Capital and Liquidity. At March 31, 2009, our capital ratios, including our
bank's capital ratios, met regulatory minimum capital requirements.
Additionally, at March 31, 2009, our bank would be considered to be
"well-capitalized" pursuant to banking regulations. As our bank grows it may
require additional capital from us over that which can be earned through
operations. We anticipate that we will continue to use various capital raising
techniques in order to support the growth of our bank.
During 2008, we increased our capital accounts through our participation in the
U.S. Department of Treasury's Capital Purchase Program (the "CPP"). As a result
of our participation in the CPP, we issued 95,000 shares of preferred stock for
$95 million. Additionally, we issued 534,910 common stock warrants to the U.S.
Treasury as a condition to our participation in the CPP. The warrants have an
exercise price of $26.64 each, are immediately exercisable and expire 10 years
from the date of issuance. The common stock warrants have been assigned a fair
value of $6.7 million as of December 12, 2008. As a result, $6.7 million has
been recorded as the discount on the preferred stock issued in the CPP which
will be accreted as a reduction in net income available for common stockholders
over the next five years at approximately $1.1 million to $1.3 million per year.

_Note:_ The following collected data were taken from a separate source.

-- ==== Sys2Proof/Machine/Engine.lean ====
section
/-! DEFINITION. A Drumline engine (R250 to R253, R267, R275 to R288): its registers and memories, the descriptor format and its checks, the
running of one operation, its faults and its reruns. -/

namespace Sys2Proof.Machine

/-! ### Memories -/

def memRead (m : Mem) (a n : Nat) : Bytes := (List.range n).map fun i => SMap.get m (a + i)

/-- Bytes written from an address on. -/
def memWrite (m : Mem) (a : Nat) : Bytes → Mem
  | [] => m
  | b :: l => memWrite (SMap.set m a b) (a + 1) l

/-- A little-endian number in a memory (R3). -/
def memNat (m : Mem) (a n : Nat) : Nat := natOfBytesLE (memRead m a n)

def Chip.eng (c : Chip) (e : Nat) : Eng := SMap.get c.drum.eng e
def Chip.setEng (c : Chip) (e : Nat) (x : Eng) : Chip := { c with drum := { c.drum with eng := SMap.set c.drum.eng e x } }
def Chip.updEng (c : Chip) (e : Nat) (f : Eng → Eng) : Chip := c.setEng e (f (c.eng e))
def Chip.dom (c : Chip) (d : Nat) : Dom := SMap.get c.drum.dom d
def Chip.updDom (c : Chip) (d : Nat) (f : Dom → Dom) : Chip := { c with drum := { c.drum with dom := SMap.upd c.drum.dom d f } }

/-- A word of the cycle memory (R252), and its write with its tag (R290: 0xFFFF without a sequence). -/
def Chip.cycWord (c : Chip) (a : Nat) : Nat := memNat c.drum.cyc a 32
def Chip.cycTag (c : Chip) (a : Nat) : Nat := SMap.get c.drum.tags (a / 32) ^^^ 0xFFFF
def Chip.setTag (c : Chip) (a t : Nat) : Chip := { c with drum := { c.drum with tags := SMap.set c.drum.tags (a / 32) (t ^^^ 0xFFFF) } }
def Chip.cycWrite (c : Chip) (a : Nat) (b : Bytes) : Chip := { c with drum := { c.drum with cyc := memWrite c.drum.cyc a b } }

/-! ### Registers (R275, R276) -/

def Eng.reg (x : Eng) (r : Nat) : Nat := SMap.get x.v r
def Eng.setReg (x : Eng) (r v : Nat) : Eng := { x with v := SMap.set x.v r (v % 2 ^ 256) }

/-- Lane i of a register, or of a pair for TYPE 3. -/
def Eng.lane (x : Eng) (t r i : Nat) : Nat :=
  if t = 3 then bitsOf (x.reg (r + 1)) (32 * i) 32 * 2 ^ 32 + bitsOf (x.reg r) (32 * i) 32 else bitsOf (x.reg r) (32 * i) 32

/-- Lane i written. -/
def Eng.setLane (x : Eng) (t r i v : Nat) : Eng :=
  let y := x.setReg r (withBits (x.reg r) (32 * i) 32 v)
  if t = 3 then y.setReg (r + 1) (withBits (y.reg (r + 1)) (32 * i) 32 (v / 2 ^ 32)) else y

/-- A predicate register: one bit per lane; P0 reads 1 in all. -/
def Eng.prd (x : Eng) (p : Nat) : Nat := if p = 0 then 255 else SMap.get x.p p

/-- A predicate written in the lanes of a mask; P0 is not written. -/
def Eng.setPrd (x : Eng) (p v : Nat) (mask : Nat := 255) : Eng :=
  if p = 0 then x else { x with p := SMap.set x.p p ((x.prd p &&& (255 ^^^ mask)) ||| (v % 256 &&& mask)) }

/-- All lanes of a predicate set to one value. -/
def Eng.setAll (x : Eng) (p : Nat) (b : Bool) : Eng := x.setPrd p (if b then 255 else 0)

/-- The effective predicate of a descriptor as a mask (R276). -/
def Eng.mask (x : Eng) (d : Desc) : Nat := if d.pneg then 255 ^^^ x.prd d.pred else x.prd d.pred

/-- The lanes in which a descriptor acts. -/
def Eng.active (x : Eng) (d : Desc) (i : Nat) : Bool := (x.mask d).testBit i

/-- Lanes of DST written from a function of the lane, where the predicate allows. -/
def Eng.putLanes (x : Eng) (d : Desc) (t r : Nat) (f : Nat → Nat) : Eng :=
  (List.range 8).foldl (fun y i => if x.active d i then y.setLane t r i (f i) else y) x

/-- Thirty-two bytes as eight lanes, or up to sixty-four as eight 8-byte elements. -/
def Eng.putBytes (x : Eng) (d : Desc) (t r : Nat) (b : Bytes) : Eng :=
  let w := if t = 3 then 8 else 4
  x.putLanes d t r fun i => natOfBytesLE (sliceBytes b (w * i) w)

/-- A register or pair as bytes in memory order (R290). -/
def Eng.bytes (x : Eng) (t r : Nat) : Bytes :=
  let w := if t = 3 then 8 else 4
  (List.range 8).flatMap fun i => bytesOfNatLE w (x.lane t r i)

/-! ### Descriptors (R279 to R281) -/

/-- The fields of a 128-bit descriptor, and its OP. -/
def descOp (w : Nat) : Nat := bitsOf w 120 8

The resulting $88.3 million has been assigned to the Series A preferred stock
issued in the CPP and will be accreted up to the redemption amount of
$95 million over the next five years.
Additionally, during 2008, we sold one million shares of our common stock for
$21.5 million which also increased our capital accounts. In the past, we have
been successful in procuring additional capital from the capital markets (via
public and private offerings of trust preferred securities and common stock).
This additional capital was required to support our growth. As of March 31,
2009, we believe we have access to sufficient capital to support our current
growth plans. However, expansion by acquisition of other banks or by branching
into a new geographic market or by redemption of the preferred shares issued in
connection with our participation in the CPP (which we may redeem at anytime
subject to prior consultation with our primary federal regulator), could result
in issuance of additional capital, including additional common shares.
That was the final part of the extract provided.